[How to complete this task] Only the lines with "operand" in the entries below belong in the answer; please copy them.
[Material for the task Boundary: Start]
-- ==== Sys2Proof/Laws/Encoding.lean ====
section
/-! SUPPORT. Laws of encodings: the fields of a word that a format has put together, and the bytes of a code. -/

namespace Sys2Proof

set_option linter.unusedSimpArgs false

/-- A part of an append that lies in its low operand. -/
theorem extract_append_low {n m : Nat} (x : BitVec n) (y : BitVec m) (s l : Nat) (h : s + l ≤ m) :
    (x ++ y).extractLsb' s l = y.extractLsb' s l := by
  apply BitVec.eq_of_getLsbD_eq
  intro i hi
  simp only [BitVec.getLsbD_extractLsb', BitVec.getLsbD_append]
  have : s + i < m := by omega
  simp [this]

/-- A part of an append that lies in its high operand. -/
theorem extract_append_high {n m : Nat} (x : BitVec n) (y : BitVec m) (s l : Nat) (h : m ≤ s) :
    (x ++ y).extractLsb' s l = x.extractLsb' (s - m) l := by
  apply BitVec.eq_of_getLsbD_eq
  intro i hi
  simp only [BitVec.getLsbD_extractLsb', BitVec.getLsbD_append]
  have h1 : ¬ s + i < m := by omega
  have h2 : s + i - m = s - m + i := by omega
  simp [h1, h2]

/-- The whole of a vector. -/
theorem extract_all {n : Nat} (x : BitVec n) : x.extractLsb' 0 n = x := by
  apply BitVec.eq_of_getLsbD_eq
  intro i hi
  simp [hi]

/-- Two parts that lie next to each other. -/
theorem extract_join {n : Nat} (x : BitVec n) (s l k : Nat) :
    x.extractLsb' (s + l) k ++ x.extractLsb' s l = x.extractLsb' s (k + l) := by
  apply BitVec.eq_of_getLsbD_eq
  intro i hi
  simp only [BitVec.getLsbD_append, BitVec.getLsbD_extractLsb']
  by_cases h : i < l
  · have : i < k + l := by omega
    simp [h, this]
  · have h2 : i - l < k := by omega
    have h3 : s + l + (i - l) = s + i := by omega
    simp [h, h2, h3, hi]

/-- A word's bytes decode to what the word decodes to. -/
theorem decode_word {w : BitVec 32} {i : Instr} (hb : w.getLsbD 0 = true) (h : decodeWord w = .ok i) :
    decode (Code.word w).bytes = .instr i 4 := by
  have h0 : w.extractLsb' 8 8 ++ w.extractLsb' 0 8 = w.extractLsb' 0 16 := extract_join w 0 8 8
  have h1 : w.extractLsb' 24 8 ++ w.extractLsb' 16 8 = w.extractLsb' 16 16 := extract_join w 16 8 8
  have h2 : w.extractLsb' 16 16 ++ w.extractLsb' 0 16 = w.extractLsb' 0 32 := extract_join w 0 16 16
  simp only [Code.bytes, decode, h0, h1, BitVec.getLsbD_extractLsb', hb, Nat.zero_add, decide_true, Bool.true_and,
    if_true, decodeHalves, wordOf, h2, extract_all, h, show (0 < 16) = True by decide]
[Material for the task Boundary: End]
[Material for the task Boundary: Start]
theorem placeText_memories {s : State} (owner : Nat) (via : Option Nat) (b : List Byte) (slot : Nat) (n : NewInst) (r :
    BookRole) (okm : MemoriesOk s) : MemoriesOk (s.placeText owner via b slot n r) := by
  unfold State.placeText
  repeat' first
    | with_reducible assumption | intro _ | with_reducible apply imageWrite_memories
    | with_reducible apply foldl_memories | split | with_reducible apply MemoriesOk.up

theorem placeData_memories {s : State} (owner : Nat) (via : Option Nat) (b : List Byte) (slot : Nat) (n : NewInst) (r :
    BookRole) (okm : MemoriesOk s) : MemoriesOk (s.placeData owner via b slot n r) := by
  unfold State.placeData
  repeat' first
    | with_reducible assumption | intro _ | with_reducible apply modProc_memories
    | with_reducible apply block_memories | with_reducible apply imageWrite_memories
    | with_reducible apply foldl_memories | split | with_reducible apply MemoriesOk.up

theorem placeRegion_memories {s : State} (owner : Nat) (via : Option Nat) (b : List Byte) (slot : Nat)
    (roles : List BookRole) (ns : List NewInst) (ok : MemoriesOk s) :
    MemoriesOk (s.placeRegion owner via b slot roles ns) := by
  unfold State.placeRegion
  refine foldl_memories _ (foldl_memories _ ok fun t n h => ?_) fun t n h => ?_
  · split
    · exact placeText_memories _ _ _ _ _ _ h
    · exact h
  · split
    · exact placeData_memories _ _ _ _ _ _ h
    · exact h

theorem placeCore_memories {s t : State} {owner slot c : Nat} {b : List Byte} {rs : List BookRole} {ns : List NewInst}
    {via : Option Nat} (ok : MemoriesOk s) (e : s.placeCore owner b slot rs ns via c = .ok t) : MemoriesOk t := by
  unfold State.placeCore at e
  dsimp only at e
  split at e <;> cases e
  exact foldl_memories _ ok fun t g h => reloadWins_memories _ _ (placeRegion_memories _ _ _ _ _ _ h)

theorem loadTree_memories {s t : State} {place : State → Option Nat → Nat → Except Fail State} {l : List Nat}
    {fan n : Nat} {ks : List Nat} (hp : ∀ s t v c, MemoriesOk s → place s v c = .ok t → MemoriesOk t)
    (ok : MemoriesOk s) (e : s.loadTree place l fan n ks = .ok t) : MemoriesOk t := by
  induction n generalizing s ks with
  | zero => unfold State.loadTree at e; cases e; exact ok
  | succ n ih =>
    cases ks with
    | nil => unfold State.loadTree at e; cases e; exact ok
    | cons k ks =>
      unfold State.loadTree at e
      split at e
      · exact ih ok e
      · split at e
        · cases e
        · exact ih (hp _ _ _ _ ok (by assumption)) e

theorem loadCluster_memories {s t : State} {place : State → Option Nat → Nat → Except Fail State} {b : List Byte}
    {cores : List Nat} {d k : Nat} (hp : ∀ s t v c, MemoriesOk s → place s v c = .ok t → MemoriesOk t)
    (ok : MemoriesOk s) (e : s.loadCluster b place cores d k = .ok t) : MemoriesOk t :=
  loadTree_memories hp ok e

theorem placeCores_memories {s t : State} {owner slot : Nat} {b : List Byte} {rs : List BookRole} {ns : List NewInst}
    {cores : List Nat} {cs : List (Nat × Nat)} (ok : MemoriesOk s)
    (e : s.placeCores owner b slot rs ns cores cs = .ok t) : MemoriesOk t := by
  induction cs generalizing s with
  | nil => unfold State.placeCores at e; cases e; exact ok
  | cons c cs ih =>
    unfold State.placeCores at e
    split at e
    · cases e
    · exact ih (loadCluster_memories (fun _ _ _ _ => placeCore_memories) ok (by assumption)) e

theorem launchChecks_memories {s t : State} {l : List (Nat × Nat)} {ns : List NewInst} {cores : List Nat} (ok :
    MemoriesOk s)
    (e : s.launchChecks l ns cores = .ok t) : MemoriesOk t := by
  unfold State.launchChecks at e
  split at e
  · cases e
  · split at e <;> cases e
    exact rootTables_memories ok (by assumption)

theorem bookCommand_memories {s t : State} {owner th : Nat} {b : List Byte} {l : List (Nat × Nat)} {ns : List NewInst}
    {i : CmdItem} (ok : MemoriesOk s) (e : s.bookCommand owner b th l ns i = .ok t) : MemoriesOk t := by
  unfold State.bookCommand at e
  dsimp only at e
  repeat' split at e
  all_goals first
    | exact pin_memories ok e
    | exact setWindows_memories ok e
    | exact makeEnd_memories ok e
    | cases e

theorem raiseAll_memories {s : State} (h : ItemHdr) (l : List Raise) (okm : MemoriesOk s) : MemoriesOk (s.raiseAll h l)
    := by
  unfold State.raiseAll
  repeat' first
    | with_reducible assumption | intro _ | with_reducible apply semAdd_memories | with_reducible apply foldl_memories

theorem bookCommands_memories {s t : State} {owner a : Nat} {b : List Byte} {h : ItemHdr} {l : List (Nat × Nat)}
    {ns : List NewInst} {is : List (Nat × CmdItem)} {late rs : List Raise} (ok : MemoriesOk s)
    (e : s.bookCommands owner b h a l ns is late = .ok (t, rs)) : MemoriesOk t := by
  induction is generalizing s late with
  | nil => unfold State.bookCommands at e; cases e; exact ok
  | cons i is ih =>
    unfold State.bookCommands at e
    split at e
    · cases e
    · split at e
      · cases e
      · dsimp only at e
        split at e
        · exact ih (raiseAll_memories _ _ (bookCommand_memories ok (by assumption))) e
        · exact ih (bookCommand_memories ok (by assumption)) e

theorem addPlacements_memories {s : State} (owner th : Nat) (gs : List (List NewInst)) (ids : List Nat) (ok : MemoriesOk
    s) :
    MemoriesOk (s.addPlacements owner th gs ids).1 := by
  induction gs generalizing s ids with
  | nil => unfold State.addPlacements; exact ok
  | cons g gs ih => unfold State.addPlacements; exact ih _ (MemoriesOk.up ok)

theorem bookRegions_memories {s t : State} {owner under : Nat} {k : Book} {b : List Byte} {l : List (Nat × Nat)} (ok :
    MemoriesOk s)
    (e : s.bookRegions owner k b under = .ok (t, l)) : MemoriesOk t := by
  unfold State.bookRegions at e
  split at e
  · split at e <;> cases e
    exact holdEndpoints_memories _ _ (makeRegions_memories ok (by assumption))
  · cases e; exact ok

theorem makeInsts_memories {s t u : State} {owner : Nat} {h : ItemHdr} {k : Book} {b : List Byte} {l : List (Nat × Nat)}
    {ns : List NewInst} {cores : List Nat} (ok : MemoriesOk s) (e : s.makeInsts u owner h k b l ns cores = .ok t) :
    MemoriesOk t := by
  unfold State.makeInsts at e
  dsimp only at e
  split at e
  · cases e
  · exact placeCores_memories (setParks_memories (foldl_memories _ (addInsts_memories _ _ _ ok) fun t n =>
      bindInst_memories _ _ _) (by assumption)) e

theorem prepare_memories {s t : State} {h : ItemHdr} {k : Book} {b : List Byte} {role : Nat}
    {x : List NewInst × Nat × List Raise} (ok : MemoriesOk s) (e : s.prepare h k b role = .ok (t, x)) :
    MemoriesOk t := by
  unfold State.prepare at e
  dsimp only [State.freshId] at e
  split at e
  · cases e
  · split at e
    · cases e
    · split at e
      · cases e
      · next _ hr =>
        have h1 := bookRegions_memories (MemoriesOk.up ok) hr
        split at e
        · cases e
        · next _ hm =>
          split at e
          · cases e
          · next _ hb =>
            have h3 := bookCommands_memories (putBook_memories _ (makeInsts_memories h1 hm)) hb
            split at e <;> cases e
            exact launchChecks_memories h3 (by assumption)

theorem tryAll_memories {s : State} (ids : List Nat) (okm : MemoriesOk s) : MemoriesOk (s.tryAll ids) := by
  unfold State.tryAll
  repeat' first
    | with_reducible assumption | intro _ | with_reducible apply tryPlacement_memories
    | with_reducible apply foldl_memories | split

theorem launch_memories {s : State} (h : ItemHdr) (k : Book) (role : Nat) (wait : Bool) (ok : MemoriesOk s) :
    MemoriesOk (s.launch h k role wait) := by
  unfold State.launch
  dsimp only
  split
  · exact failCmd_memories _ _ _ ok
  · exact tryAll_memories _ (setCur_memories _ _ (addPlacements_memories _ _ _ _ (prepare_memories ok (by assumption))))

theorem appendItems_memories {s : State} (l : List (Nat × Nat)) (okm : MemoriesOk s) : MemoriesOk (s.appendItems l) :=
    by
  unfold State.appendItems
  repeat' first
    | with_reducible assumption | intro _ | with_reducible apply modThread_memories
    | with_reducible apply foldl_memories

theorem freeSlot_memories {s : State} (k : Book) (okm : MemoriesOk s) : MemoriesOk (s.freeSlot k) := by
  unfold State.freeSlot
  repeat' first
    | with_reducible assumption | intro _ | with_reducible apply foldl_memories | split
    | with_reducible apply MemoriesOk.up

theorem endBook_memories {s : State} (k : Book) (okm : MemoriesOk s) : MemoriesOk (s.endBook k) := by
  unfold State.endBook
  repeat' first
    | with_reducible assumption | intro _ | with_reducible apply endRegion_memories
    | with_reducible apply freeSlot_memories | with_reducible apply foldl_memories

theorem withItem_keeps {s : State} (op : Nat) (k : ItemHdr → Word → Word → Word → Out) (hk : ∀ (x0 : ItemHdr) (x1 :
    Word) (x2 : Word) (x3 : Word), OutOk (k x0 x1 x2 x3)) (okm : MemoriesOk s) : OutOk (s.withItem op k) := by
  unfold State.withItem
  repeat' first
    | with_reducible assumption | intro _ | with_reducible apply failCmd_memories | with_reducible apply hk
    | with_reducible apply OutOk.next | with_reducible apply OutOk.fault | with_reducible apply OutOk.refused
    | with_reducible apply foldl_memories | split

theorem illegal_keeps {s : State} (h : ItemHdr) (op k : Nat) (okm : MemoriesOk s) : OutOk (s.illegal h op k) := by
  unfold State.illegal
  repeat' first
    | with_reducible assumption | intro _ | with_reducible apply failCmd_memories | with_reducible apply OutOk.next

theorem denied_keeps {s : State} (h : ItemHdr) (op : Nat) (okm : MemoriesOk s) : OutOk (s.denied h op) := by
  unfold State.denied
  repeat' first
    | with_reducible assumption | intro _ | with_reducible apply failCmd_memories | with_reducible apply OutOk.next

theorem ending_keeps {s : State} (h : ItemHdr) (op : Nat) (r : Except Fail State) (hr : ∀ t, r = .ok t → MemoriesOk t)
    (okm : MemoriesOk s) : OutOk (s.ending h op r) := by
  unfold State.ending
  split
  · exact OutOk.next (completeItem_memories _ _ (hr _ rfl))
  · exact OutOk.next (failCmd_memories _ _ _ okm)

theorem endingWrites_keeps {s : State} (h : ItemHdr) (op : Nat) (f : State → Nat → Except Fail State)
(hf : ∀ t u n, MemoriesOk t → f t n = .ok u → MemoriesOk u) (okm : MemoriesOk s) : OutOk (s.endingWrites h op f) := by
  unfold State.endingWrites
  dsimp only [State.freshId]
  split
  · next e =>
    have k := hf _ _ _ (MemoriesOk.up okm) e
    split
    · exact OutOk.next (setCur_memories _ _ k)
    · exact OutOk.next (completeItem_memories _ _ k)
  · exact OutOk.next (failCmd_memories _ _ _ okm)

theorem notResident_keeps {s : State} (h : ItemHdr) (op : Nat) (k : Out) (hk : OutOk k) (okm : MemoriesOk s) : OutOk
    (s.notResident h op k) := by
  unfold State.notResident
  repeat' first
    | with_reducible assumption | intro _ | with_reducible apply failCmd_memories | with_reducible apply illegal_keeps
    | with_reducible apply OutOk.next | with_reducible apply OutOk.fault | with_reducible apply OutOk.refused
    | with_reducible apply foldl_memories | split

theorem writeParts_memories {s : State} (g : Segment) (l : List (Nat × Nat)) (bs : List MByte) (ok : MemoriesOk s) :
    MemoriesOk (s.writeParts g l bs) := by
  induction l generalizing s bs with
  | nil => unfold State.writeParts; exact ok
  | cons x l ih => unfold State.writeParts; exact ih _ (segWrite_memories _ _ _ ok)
[Material for the task Boundary: End]
[Material for the task Boundary: Start]
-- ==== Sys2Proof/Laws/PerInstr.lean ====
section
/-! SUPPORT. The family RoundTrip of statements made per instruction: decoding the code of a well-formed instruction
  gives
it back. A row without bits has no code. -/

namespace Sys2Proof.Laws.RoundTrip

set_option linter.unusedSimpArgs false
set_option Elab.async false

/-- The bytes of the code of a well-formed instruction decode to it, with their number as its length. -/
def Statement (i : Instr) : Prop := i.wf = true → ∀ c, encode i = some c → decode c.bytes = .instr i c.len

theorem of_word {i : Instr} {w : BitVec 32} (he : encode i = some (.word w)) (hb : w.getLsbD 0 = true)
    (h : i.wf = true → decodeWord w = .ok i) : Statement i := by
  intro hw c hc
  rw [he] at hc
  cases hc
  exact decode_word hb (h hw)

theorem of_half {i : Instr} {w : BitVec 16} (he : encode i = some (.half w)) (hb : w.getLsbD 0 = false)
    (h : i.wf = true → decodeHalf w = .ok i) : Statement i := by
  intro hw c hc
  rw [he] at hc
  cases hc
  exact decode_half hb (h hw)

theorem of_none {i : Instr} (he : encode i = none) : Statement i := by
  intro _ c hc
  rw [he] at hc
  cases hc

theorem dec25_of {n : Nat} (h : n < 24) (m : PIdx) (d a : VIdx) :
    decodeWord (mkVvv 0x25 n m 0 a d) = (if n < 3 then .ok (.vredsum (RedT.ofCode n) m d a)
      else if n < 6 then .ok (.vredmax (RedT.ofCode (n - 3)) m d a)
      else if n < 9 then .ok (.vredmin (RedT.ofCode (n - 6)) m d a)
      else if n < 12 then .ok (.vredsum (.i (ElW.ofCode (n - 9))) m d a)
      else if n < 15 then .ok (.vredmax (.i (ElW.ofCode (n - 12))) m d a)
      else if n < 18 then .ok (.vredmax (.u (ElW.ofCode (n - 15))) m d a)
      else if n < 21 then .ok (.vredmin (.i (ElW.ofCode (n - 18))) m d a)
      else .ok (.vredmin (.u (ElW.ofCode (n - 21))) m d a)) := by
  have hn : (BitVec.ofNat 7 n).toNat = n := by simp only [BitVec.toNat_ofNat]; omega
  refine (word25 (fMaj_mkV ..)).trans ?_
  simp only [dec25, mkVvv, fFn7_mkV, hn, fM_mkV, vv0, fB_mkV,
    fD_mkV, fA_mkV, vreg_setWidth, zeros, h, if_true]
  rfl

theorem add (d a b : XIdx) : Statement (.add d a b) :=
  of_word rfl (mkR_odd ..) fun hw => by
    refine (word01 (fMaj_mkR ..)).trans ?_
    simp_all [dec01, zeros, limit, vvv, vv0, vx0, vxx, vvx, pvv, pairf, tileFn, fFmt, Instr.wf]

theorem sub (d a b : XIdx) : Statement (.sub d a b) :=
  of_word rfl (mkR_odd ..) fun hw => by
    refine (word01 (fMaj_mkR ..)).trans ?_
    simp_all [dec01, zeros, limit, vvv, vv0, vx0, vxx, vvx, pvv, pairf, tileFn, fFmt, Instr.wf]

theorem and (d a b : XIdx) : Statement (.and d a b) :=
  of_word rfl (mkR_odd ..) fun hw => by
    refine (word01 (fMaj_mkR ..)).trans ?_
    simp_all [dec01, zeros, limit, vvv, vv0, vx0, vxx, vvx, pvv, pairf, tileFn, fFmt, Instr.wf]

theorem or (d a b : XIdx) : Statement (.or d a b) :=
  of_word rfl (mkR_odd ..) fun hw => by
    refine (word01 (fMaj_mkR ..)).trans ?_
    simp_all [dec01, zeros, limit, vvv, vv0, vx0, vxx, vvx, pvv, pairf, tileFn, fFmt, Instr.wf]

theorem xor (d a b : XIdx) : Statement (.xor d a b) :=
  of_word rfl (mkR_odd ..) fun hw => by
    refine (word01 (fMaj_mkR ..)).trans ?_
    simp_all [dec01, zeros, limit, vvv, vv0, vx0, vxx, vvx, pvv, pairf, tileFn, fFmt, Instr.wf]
[Material for the task Boundary: End]
[Response]
/-- A part of an append that lies in its low operand. -/
/-- A part of an append that lies in its high operand. -/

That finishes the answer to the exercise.